According to Sullivan, this observation suggests that an algorithm efficient in choosing the target neoantigens can potentially enable the vaccine to induce a robust immune response regardless of the TMB. “There likely is a certain TMB threshold below which our ability to successfully create a neoantigen vaccine is reduced, but our findings indicate that, above that threshold, the benefit of adding vaccination to pembrolizumab was similar regardless of the TMB,” he remarked.
Weber said that the data will now “encourage the initiation of a definitive large, randomized phase 3 trial that’s going to start hopefully in the next couple of months, certainly by the summer of 2023, which I think will definitively answer the question of whether the vaccine added to pembrolizumab causes increased clinical benefit defined as recurrence free survival and distant metastasis free survival.”
He also noted that he believes that the personalized vaccine approach “is absolutely applicable to any solid tumor that expresses neoantigens and that’s almost every solid tumor.” Hematologic malignancies carry fewer neoantigens than solid tumors, but Weber sees no reason the same vaccine strategy couldn’t be used for hematologic cancers “as long as you had a good algorithm for choosing the best neoantigens.”
The study’s first author, Professor Adnan Khattak, Cancer Clinical Trials Lead and Raine Foundation Research Fellow at Hollywood Private Hospital in Nedlands, Western Australia, told Inside precision Medicine that the vaccine will allow clinicians to “take a more personalised approach for high-risk melanoma patients in an effort to further improve the cure rate in addition to what is currently being offered by standard immunotherapy alone.”

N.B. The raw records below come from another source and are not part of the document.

-- ==== Sys2Proof/Machine/WorkState.lean ====
section
/-! DEFINITION. Global accesses, copies, streams and messages in flight (12, 14), L2 slices and their translation (12, 20),
hubs, tasks, gangs and queues (15). -/

namespace Sys2Proof.Machine

open Sys2Proof Sys2Proof.Lanes

/-! ## Global accesses -/

/-- What a global access does (12 R280-R290). -/
inductive AccOp where
  /-- `ld` of n bytes -/
  | ld (n : Nat)
  /-- `vld`, with `.p6` -/
  | vld (tag : Tag) (p6 : Bool)
  /-- `vgg` with granule size -/
  | vgg (tag : Tag) (g : Nat)
  /-- `st`, `vst`, `vsg` -/
  | st
  | amo (op n : Nat) (v : W64)
  | cas (n : Nat) (cmp new : W64)
  | famo (fmt : Tag) (v : W64)
  | fset (v : W64)
  | fget
  | pf
  | wb
  | inv
  /-- the store of a launch's completion word, made by the device for a tenant (15 R359) -/
  | complete (tenant : Nat)
  /-- the read of a task record by `spawn` or `spwg`, with the share that it has carved (15 R369) -/
  | task (gang : Bool) (share : Nat)
  deriving DecidableEq, Repr

/-- A single-copy-atomic part of an access (12 R277): its effective address, its bytes to write with a mask, its physical
address once translated, whether it has been performed or read, and what was read. -/
structure Part where
  ea : Nat
  bytes : List (Option Byte)
  len : Nat
  pa : Option Nat
  done : Bool
  data : List Byte
  /-- its page is confidential (18 R388) -/
  conf : Bool
  /-- its page compresses (12 R266) -/
  cmp : Bool
  /-- the package and number of the write packet that carries it in its core's stream (18 R386) -/
  seqNo : Option (Nat × Nat)
  deriving DecidableEq, Repr

/-- Where an access stands. -/
inductive AccStage where
  /-- issued, on its way to the slice or the network interface -/
  | issued
  /-- held by a walk at the slice of this cluster (20 R425) -/
  | walking
  /-- accepted by the slice, translated -/
  | placed
  /-- held in a deferred table (12 R289) -/
  | deferred
  /-- refused by the windows of its target (09 R179) -/
  | nacked
  /-- failed with a cause -/
  | failed (cause : Nat)
  deriving DecidableEq, Repr

/-- A global access in flight (12 R275-R291). -/
structure Access where
  ctx : CtxId
  incarn : Nat
  /-- the task in whose frame it lands when its context is swapped out -/
  task : Option Nat
  op : AccOp
  ea : W64
  pc : W64
  dom : BitVec 16
  nud : Nat
  cad : Nat
  reach : Nat
  ord : Bool
  /-- the destination selector as the fault record gives it (20 R419) -/
  sel : Nat
  /-- the scoreboard entry it lands -/
  tok : Option Nat
  /-- store sequence number of its context (13 R296) -/
  seq : Nat
  parts : List Part
  stage : AccStage
  /-- the windows of its target's task have accepted it whole (09 R179) -/
  granted : Bool
  /-- the cycle of issue, or that in which its slice sent it on -/
  since : Nat
  /-- a store abandoned by its fence (13 R311), or left on its way by a kill (20 R435) -/
  abandoned : Bool
  /-- CSC of the context at issue -/
  scope : W64
  /-- the first part that failed: its cause and address -/
  bad : Option (Nat × W64)
  deriving DecidableEq, Repr

/-- A release record at a home line (13 R296). -/
structure RelRecord where
  ctx : CtxId
  task : Option Nat
  reach : Nat
  seq : Nat
  deriving DecidableEq, Repr

/-! ## L2 slices and translation -/

/-- A cached translation (20 R423-R425): the 64 KiB page and the flags of its leaf. -/
structure TlbEntry where
  page : Nat
  pa : Nat
  conf : Bool
  rro : Bool
  cmp : Bool
  deriving DecidableEq, Repr

/-- A walk entry (20 R425, R427). `upcall` says that it awaits a `pgok`, and `others` that a fetch, an engine or another party without an
access of its own has waited on it. -/
structure Walk where
  slot : Nat
  gen : Nat
  page : Nat
  kind : Nat
  dom : BitVec 16
  upcall : Bool
  others : Bool
  deriving DecidableEq, Repr

/-- An L2 slice (12 R270-R274, 20 R425), with the codes of the granules of the lines that it holds (21 R448): granule `g` begins at PA 16 g. -/
structure Slice where
  lines : Map (Nat × Nat) LineTag
  quota : Map Nat Nat
  ts : Map Nat Nat
  ev : Map Nat Nat
  ov : Map Nat Nat
  n : Nat
  tlb : List TlbEntry
  walks : List Walk
  walkGen : Map Nat Nat
  deferred : List Nat
  codes : Codes
  deriving DecidableEq, Repr

/-- A slice after reset: TS 0, every quota 16, nothing cached (12 R273, R274). -/
def Slice.fresh : Slice := ⟨[], [], [], [], [], 0, [], [], [], [], Codes.fresh⟩

/-! ## Copies, streams and messages -/

/-- Where a span begins (14 R316). -/
inductive Span where
  | spad (off : Nat)
  | peer (k : CoreId) (off : Nat)
  | va (a : Nat)
  | ring (n : Fin 8)
  deriving DecidableEq, Repr

/-- A stretch's start moved by `n` bytes. -/
def Span.shift (n : Nat) : Span → Span
  | .spad o => .spad (o + n)
  | .peer k o => .peer k (o + n)
  | .va a => .va (a + n)
  | .ring i => .ring i

/-- How a copy stands (14 R318-R326). -/
inductive CopyEnd where
  | running
  | braked
  | error (cause : Nat)
  deriving DecidableEq, Repr

/-- A copy in flight (14 R316-R330). -/
structure Copy where
  /-- the core whose slot it holds or held -/
  core : CoreId
  task : Option Nat
  ctx : Nat
  handle : Nat
  pc : W64
  dom : BitVec 16
  incarn : Nat
  dst : Span
  src : Span
  rowBytes : Nat
  rows : Nat
  ds : Nat
  ss : Nat
  swz : Nat
  nud : Nat
  cad : Nat
  reach : Nat
  scope : W64
  share : Nat
  /-- the freewheel mark -/
  free : Bool
  /-- stream bytes of the chunks started; the starts and lengths of those in flight; bytes of the chunks ended -/
  started : Nat
  flying : List (Nat × Nat)
  written : Nat
  ended : CopyEnd
  /-- the slot of its ring that it fills -/
  slot : Option Nat
  /-- its reservation waits in its ring's queue -/
  waiting : Bool
  /-- saved in its task's frame, without a command slot (14 R322) -/
  saved : Bool
  /-- the cycle in which its latest chunk started (18 R385) -/
  since : Nat
  deriving DecidableEq, Repr

/-- A stream record (14 R332). -/
structure StreamRec where
  base : Nat
  rowb : Nat
  rows : Nat
  rstr : Int
  tstr : Int
  count : Nat
  swz : Nat
  nud : Nat
  inner : Nat
  ostr : Int
  deriving DecidableEq, Repr

/-- An attached stream (14 R331-R337). -/
structure Stream where
  core : CoreId
  task : Option Nat
  drain : Bool
  ring : Fin 8
  recd : StreamRec
  dom : BitVec 16
  cad : Nat
  scope : W64
  share : Nat
  free : Bool
  /-- tiles done -/
  tile : Nat
  /-- the slot of the tile in progress, and whether its writes have been performed -/
  slot : Option Nat
  wrote : Bool
  /-- it is to detach at its tile boundary (14 R336) -/
  unsub : Bool
  deriving DecidableEq, Repr

/-- A message in flight (14 R339-R341). -/
structure Message where
  src : CtxId
  task : Option Nat
  incarn : Nat
  dst : CoreId
  scq : Bool
  payload : List Byte
  dom : BitVec 16
  ea : W64
  pc : W64
  scope : W64
  share : Nat
  free : Bool
  /-- no scope and no share: an upcall of 20 R427 -/
  upcall : Bool
  since : Nat
  nacked : Bool
  /-- it stands in the spill ring -/
  held : Bool
  deriving DecidableEq, Repr

/-! ## Hubs, tasks and queues -/

/-- A hub record (15 R343). `opener` is the context that opened it, as its task names it. -/
structure Hub where
  state : Nat
  gen : Nat
  parent : W64
  parentShare : Nat
  reach : Nat
  rp : Bool
  runs : Nat
  group : W64
  brake : Bool
  claimed : Bool
  claimv : W64
  fault : Bool
  cause : Nat
  depu : Bool
  t : Nat
  r : Nat
  pres : List CluId
  tenant : Nat
  opener : Option (Option Nat × CtxId)
  /-- the package and completion word of a launch (15 R359) -/
  root : Option (Nat × Nat)
  /-- a consumed error waits for every share (15 R352) -/
  replaying : Bool
  /-- its parties have been ended (21 R457) -/
  contained : Bool
  /-- writes of its descendants that had been accepted, and were not performed, as their contexts exited (13 R296, R305) -/
  owes : List Nat
  /-- a log or the recorded frame could not be read: the replay ends (21 R457) -/
  spent : Bool
  deriving DecidableEq, Repr

/-- A share on its way back to its hub, with the fault that its party records (15 R344, R346). -/
structure SpokeBack where
  h : W64
  share : Nat
  closing : Bool
  fault : Option Nat
  deriving DecidableEq, Repr

/-- A free record of generation 1 (log 2, DESIGN CHOICE). -/
def Hub.fresh : Hub :=
  ⟨0, 1, 0, 0, 0, false, 0, 0, false, false, 0, false, 0, false, 0, 0, [], 0, none, none, false, false, [], false⟩

/-- Where a task stands (15 R360-R363, 20 R427, R441). -/
inductive TaskLife where
  /-- in a ready queue -/
  | queued
  /-- bound to a core, the footprint not yet filled -/
  | filling
  /-- bound and started -/
  | running
  /-- swapped out and off the queues: parked on a miss, or frozen -/
  | parked
  deriving DecidableEq, Repr

/-- A gang membership (15 R356): the gang's name, this member's position, the gang's size. -/
structure GangPos where
  gang : Nat
  x : Nat
  y : Nat
  w : Nat
  h : Nat
  deriving DecidableEq, Repr

/-- The header of a frame image (20 R421): the task's id, domain and incarnation, the mask of the sections present, and their sizes in
the image's order. -/
structure FrameHeader where
  task : Nat
  dom : BitVec 16
  incarn : Nat
  mask : Nat
  sizes : List Nat
  deriving DecidableEq, Repr

/-- A task (15 R353-R363). -/
structure Task where
  pkg : Nat
  dom : BitVec 16
  entry : W64
  args : List W64
  prio : Nat
  /-- the level it waits at (15 R360) -/
  level : Nat
  reach : Nat
  foot : Nat
  gang : Option GangPos
  scope : W64
  share : Nat
  /-- the site from which its placement reach is measured -/
  origin : Nat × Nat × Nat
  clu : CluId
  /-- order in its tenant's queue; smaller is nearer the head -/
  order : Int
  since : Nat
  life : TaskLife
  core : Option CoreId
  /-- the frame image of a swapped-out task -/
  frame : Option TaskCore
  header : Option FrameHeader
  /-- the core in whose shadow storage the image stands, and how many bytes of it (20 R422) -/
  shadow : Option (CoreId × Nat)
  /-- the whole image stands in the memory frame (20 R422) -/
  spilled : Bool
  /-- what its memory frame takes of the tenant's pool, in bytes (20 R422) -/
  pooled : Nat
  /-- the node that fired it (15 R358): the node's SCOPE and its successors -/
  node : Option (W64 × List Nat)
  /-- the earlier writes of its spawner, which count as done at its reach before it starts (15 R354) -/
  waits : List Nat
  /-- the latest start or resume -/
  started : Nat
  /-- how many starts it has had -/
  starts : Nat
  /-- the core on which it was pre-empted, for its held messages (14 R340) -/
  lastCore : Option CoreId
  incarn : Nat
  /-- a launch's gang, whose member (0,0) starts in the cluster that was chosen (15 R359) -/
  rooted : Bool
  /-- the pages that its fetches wait for while it is parked (02 R23) -/
  fetches : List Nat
  /-- its scratchpad has been spilled to its memory frame (15 R363) -/
  ousted : Bool
  /-- the writes that stood in its way, unperformed, when it last left a core (13 R302) -/
  seen : List Nat
  deriving DecidableEq, Repr

/-- A cluster's dispatch unit (15 R360, R361): deficits by priority and tenant, and the tenant served last. -/
structure Dispatcher where
  deficit : Map (Nat × Nat) Nat
  last : Map Nat Nat
  deriving DecidableEq, Repr

/-- A step of a task graph in flight (15 R357, R358, R374). -/
inductive NodeOp where
  /-- a decrement: `tgdec`, or one sent by the scheduler as the installer's access -/
  | dec
  /-- `tgnode` -/
  | install
  deriving DecidableEq, Repr

/-- A node operation in flight. -/
structure NodeReq where
  op : NodeOp
  /-- the cluster whose slice translates it -/
  clu : CluId
  ea : Nat
  /-- none where the scheduler sends it -/
  ctx : Option CtxId
  incarn : Nat
  task : Option Nat
  tok : Option Nat
  dom : BitVec 16
  csc : W64
  share : Nat
  pc : W64
  /-- the earlier writes it releases (15 R374) -/
  waits : List Nat
  reach : Nat
  sel : Nat
  /-- the cycle in which it set out (18 R385) -/
  since : Nat
  deriving DecidableEq, Repr

/-- A node that fires (15 R358): its physical address and its address, its SCOPE field, and the share of the decrement with the scope that it
belongs to. -/
structure NodeFire where
  pa : Nat
  ea : Nat
  scope : W64
  holder : W64
  share : Nat
  deriving DecidableEq, Repr

/-- A claim on its way to its hub (15 R350). -/
structure ClaimReq where
  ctx : CtxId
  task : Option Nat
  handle : W64
  value : W64
  tok : Nat
  /-- the handle stands on the claimer's stack -/
  held : Bool
  deriving DecidableEq, Repr

end Sys2Proof.Machine
end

Commenting on the data, Sandip Patel, professor of medical oncology at the University of California, San Diego, said he thinks that the personalized mRNA vaccine is “potentially a very exciting approach that may be applicable across multiple tumor types.” However, he cautioned that the data needs to be validated in larger randomized studies as the vaccine is currently only available in context of clinical trials. “If the trial results are positive, this may become a treatment option in future in melanoma as well as in other cancers,” he said.